WHAT THE EXERCISE ASKS: Set down exactly the lines below between the line holding "(t.keep.kind kind).slot f.activeB" and the line holding "refine Ends.of e ?_", inclusive; no other line belongs in the answer.

EXCERPTED DATA:
Start of Block

@[simp] theorem State.setGroup_boot (s : State) (k : Nat) (g : Group) : (s.setGroup k g).boot = s.boot := rfl
@[simp] theorem State.setGroup_now (s : State) (k : Nat) (g : Group) : (s.setGroup k g).now = s.now := rfl
@[simp] theorem State.setGroup_schedule (s : State) (k : Nat) (g : Group) : (s.setGroup k g).schedule = s.schedule := rfl
@[simp] theorem State.setGroup_agent (s : State) (k : Nat) (g : Group) : (s.setGroup k g).agent = s.agent := rfl
@[simp] theorem State.setGroup_fresh (s : State) (k : Nat) (g : Group) : (s.setGroup k g).fresh = s.fresh := rfl
@[simp] theorem State.setGroup_nextId (s : State) (k : Nat) (g : Group) : (s.setGroup k g).nextId = s.nextId := rfl
@[simp] theorem State.setGroup_phase (s : State) (k : Nat) (g : Group) : (s.setGroup k g).phase = s.phase := rfl
@[simp] theorem State.setGroup_sweeping (s : State) (k : Nat) (g : Group) : (s.setGroup k g).sweeping = s.sweeping := rfl
@[simp] theorem State.setGroup_mem (s : State) (k : Nat) (g : Group) : (s.setGroup k g).mem = s.mem := rfl
@[simp] theorem State.setGroup_cores (s : State) (k : Nat) (g : Group) : (s.setGroup k g).cores = s.cores := rfl
@[simp] theorem State.setGroup_blocks (s : State) (k : Nat) (g : Group) : (s.setGroup k g).blocks = s.blocks := rfl
@[simp] theorem State.setGroup_copies (s : State) (k : Nat) (g : Group) : (s.setGroup k g).copies = s.copies := rfl
@[simp] theorem State.setGroup_jobs (s : State) (k : Nat) (g : Group) : (s.setGroup k g).jobs = s.jobs := rfl
@[simp] theorem State.setGroup_gaths (s : State) (k : Nat) (g : Group) : (s.setGroup k g).gaths = s.gaths := rfl
@[simp] theorem State.setGroup_annex (s : State) (k : Nat) (g : Group) : (s.setGroup k g).annex = s.annex := rfl
@[simp] theorem State.setGroup_belfry (s : State) (k : Nat) (g : Group) : (s.setGroup k g).belfry = s.belfry := rfl
@[simp] theorem State.setGroup_domains (s : State) (k : Nat) (g : Group) : (s.setGroup k g).domains = s.domains := rfl
@[simp] theorem State.setGroup_faults (s : State) (k : Nat) (g : Group) : (s.setGroup k g).faults = s.faults := rfl
@[simp] theorem State.setGroup_links (s : State) (k : Nat) (g : Group) : (s.setGroup k g).links = s.links := rfl
@[simp] theorem State.setGroup_keep (s : State) (k : Nat) (g : Group) : (s.setGroup k g).keep = s.keep := rfl
@[simp] theorem State.setGroup_service (s : State) (k : Nat) (g : Group) : (s.setGroup k g).service = s.service := rfl
@[simp] theorem State.setGroup_groups (s : State) (k : Nat) (g : Group) : (s.setGroup k g).groups = s.groups.put k g := rfl

@[simp] theorem State.onGroup_boot (s : State) (k : Nat) (f : Group → Group) : (s.onGroup k f).boot = s.boot := rfl
@[simp] theorem State.onGroup_now (s : State) (k : Nat) (f : Group → Group) : (s.onGroup k f).now = s.now := rfl
@[simp] theorem State.onGroup_schedule (s : State) (k : Nat) (f : Group → Group) : (s.onGroup k f).schedule = s.schedule := rfl
@[simp] theorem State.onGroup_agent (s : State) (k : Nat) (f : Group → Group) : (s.onGroup k f).agent = s.agent := rfl
@[simp] theorem State.onGroup_fresh (s : State) (k : Nat) (f : Group → Group) : (s.onGroup k f).fresh = s.fresh := rfl
@[simp] theorem State.onGroup_nextId (s : State) (k : Nat) (f : Group → Group) : (s.onGroup k f).nextId = s.nextId := rfl
@[simp] theorem State.onGroup_phase (s : State) (k : Nat) (f : Group → Group) : (s.onGroup k f).phase = s.phase := rfl
@[simp] theorem State.onGroup_sweeping (s : State) (k : Nat) (f : Group → Group) : (s.onGroup k f).sweeping = s.sweeping := rfl
@[simp] theorem State.onGroup_mem (s : State) (k : Nat) (f : Group → Group) : (s.onGroup k f).mem = s.mem := rfl
@[simp] theorem State.onGroup_cores (s : State) (k : Nat) (f : Group → Group) : (s.onGroup k f).cores = s.cores := rfl
@[simp] theorem State.onGroup_blocks (s : State) (k : Nat) (f : Group → Group) : (s.onGroup k f).blocks = s.blocks := rfl
@[simp] theorem State.onGroup_copies (s : State) (k : Nat) (f : Group → Group) : (s.onGroup k f).copies = s.copies := rfl
@[simp] theorem State.onGroup_jobs (s : State) (k : Nat) (f : Group → Group) : (s.onGroup k f).jobs = s.jobs := rfl
@[simp] theorem State.onGroup_gaths (s : State) (k : Nat) (f : Group → Group) : (s.onGroup k f).gaths = s.gaths := rfl
@[simp] theorem State.onGroup_annex (s : State) (k : Nat) (f : Group → Group) : (s.onGroup k f).annex = s.annex := rfl
@[simp] theorem State.onGroup_belfry (s : State) (k : Nat) (f : Group → Group) : (s.onGroup k f).belfry = s.belfry := rfl
@[simp] theorem State.onGroup_domains (s : State) (k : Nat) (f : Group → Group) : (s.onGroup k f).domains = s.domains := rfl
@[simp] theorem State.onGroup_faults (s : State) (k : Nat) (f : Group → Group) : (s.onGroup k f).faults = s.faults := rfl
@[simp] theorem State.onGroup_links (s : State) (k : Nat) (f : Group → Group) : (s.onGroup k f).links = s.links := rfl
@[simp] theorem State.onGroup_keep (s : State) (k : Nat) (f : Group → Group) : (s.onGroup k f).keep = s.keep := rfl
@[simp] theorem State.onGroup_service (s : State) (k : Nat) (f : Group → Group) : (s.onGroup k f).service = s.service := rfl
@[simp] theorem State.onGroup_groups (s : State) (k : Nat) (f : Group → Group) : (s.onGroup k f).groups = s.groups.adjust k f := rfl
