theorem slotWrite_inactive {kind : Nat} (on : s.boot ≠ .off) (pos : kind ≠ 0) (le : kind ≤ 6) (i : Image) : let f := s.keep.kind kind
    Ends s (.slotWrite kind (!f.activeB) i) fun t => (t.keep.kind kind).slot (!f.activeB) = { f.slot (!f.activeB) with image := some i } ∧
      (t.keep.kind kind).slot f.activeB = f.slot f.activeB ∧ (t.keep.kind kind).activeB = f.activeB := by
  intro f
  have e : execSlotWrite kind (!f.activeB) i s = .next _ := if_neg (by simp [on, pos, le, f])
  refine Ends.of e ?_
  have now_ : ((s.onKeep fun k => k.setKind kind (f.setSlot (!f.activeB) { f.slot (!f.activeB) with image := some i })).reportChanged).keep.kind kind =
      f.setSlot (!f.activeB) { f.slot (!f.activeB) with image := some i } := (Keep.kind_setKind _ _ _ _).trans (if_pos rfl)
  rw [now_]
  simp

theorem slotWrite_active {kind : Nat} {i : Image} : exec (.slotWrite kind (s.keep.kind kind).activeB i) s = .next s := if_pos (by simp)

/-- What R396 asks of an accepted image. -/
theorem Keep.accepts_checks {k : Keep} {i : Image} {kind : Nat} (good : k.accepts i kind = true) :
    Map.get 0 k.arb kind ≤ i.svn.toNat ∧ Config.shake i.body 512 = i.digest.toNat ∧ Config.falconVerify (k.keyOf i) (imageHeader i) i.signature = true := by
  simp only [Keep.accepts, Bool.and_eq_true, beq_iff_eq, decide_eq_true_eq] at good
  exact ⟨good.2, good.1.2, good.1.1.2⟩

theorem slotSwitch_switches {kind : Nat} (on : s.boot ≠ .off) (pos : kind ≠ 0) (le : kind ≤ 6) {i : Image} : let f := s.keep.kind kind
    f.unwritten = false → s.switchPoint kind = true → (f.slot (!f.activeB)).image = some i → s.keep.accepts i kind = true →
    Ends s (.slotSwitch kind) fun t => (t.keep.kind kind).activeB = !f.activeB ∧ (t.keep.kind kind).loaded = some i ∧
      (t.keep.kind kind).slot (!f.activeB) = { image := some i, measurement := imageMeasurement i, svn := i.svn, key := i.key } ∧
      t.groups = s.groups ∧ (kind ≠ 2 → t.mem.bytes = s.mem.bytes) ∧ ∀ n, n ≠ kind → t.keep.kind n = s.keep.kind n := by
  intro f written point image good
  let k := s.keep.setKind kind (f.accepted (!f.activeB) i)
  let k' := k.setKind kind { k.kind kind with activeB := !f.activeB, unwritten := true, fallback := false }
  let t := ({ s with nextId := s.nextId + 1 } : State).onKeep fun _ => k'.loadKind s.nextId kind
  have e : execSlotSwitch kind s = .next (t.afterSwitch kind).reportChanged := by
    unfold execSlotSwitch
    rw [if_neg (by simp [on, pos, le]), if_neg (by simpa using written), if_neg (by simp [point]), Keep.trySlot_some image good]
  have serves := (State.Serves.refl t).afterSwitch (kind := kind)
  have kinds (n : Nat) : (t.afterSwitch kind).reportChanged.keep.kind n =
      if n = kind then { f.accepted (!f.activeB) i with activeB := !f.activeB, unwritten := true, fallback := false } else s.keep.kind n := by
    have loads : (t.afterSwitch kind).reportChanged.keep.kind n = k'.kind n := (congrArg (Keep.kind · n) serves.keep).trans (Keep.kind_loadKind _ _ _ _)
    rw [loads, Keep.kind_setKind, Keep.kind_setKind, Keep.kind_setKind, if_pos rfl]
    split <;> rfl
  have slot : (f.accepted (!f.activeB) i).slot (!f.activeB) = { image := some i, measurement := imageMeasurement i, svn := i.svn, key := i.key } := by
    rw [Firmware.accepted, Firmware.slot_setSlot, if_pos rfl]
  have loaded : (f.accepted (!f.activeB) i).loaded = some i := by rw [Firmware.accepted, Firmware.setSlot_loaded]
  refine Ends.of e ⟨?_, ?_, ?_, serves.groups, State.afterSwitch_bytes, fun n other => (kinds n).trans (if_neg other)⟩
  · rw [kinds, if_pos rfl]
  · rw [kinds, if_pos rfl]
    exact loaded
  · rw [kinds, if_pos rfl, ← slot]
    exact Firmware.slot_mark _ _ _ _ _

theorem slotSwitch_refuses {kind : Nat} (written : (s.keep.kind kind).unwritten = false)
    (bad : ∀ i, ((s.keep.kind kind).slot (!(s.keep.kind kind).activeB)).image = some i → s.keep.accepts i kind = false) : exec (.slotSwitch kind) s = .next s := by
  change execSlotSwitch kind s = _
  unfold execSlotSwitch
  simp [written, Keep.trySlot_none bad]
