-- ==== Sys2Proof/Word.lean ====
section
/-!
DEFINITION. The plain words of the machine: bytes, 8-byte words (R10), 128-bit Koskel instruction words (R14),
binary32 and bfloat16 bit patterns (R81).
-/
namespace Sys2Proof

/-- One byte. -/
abbrev Byte := BitVec 8

/-- A word is 8 bytes (R10). -/
abbrev Word := BitVec 64

/-- A Koskel instruction word is 128 bits (R14). -/
abbrev KWord := BitVec 128

/-- The bits of a binary32 value (R81). -/
abbrev F32 := BitVec 32

/-- The bits of a bfloat16 value (R81). -/
abbrev B16 := BitVec 16

end Sys2Proof
end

End of Block

EXERCISE ANSWER:
      (t.keep.kind kind).slot f.activeB = f.slot f.activeB ∧ (t.keep.kind kind).activeB = f.activeB := by
  intro f
  have e : execSlotWrite kind (!f.activeB) i s = .next _ := if_neg (by simp [on, pos, le, f])
  refine Ends.of e ?_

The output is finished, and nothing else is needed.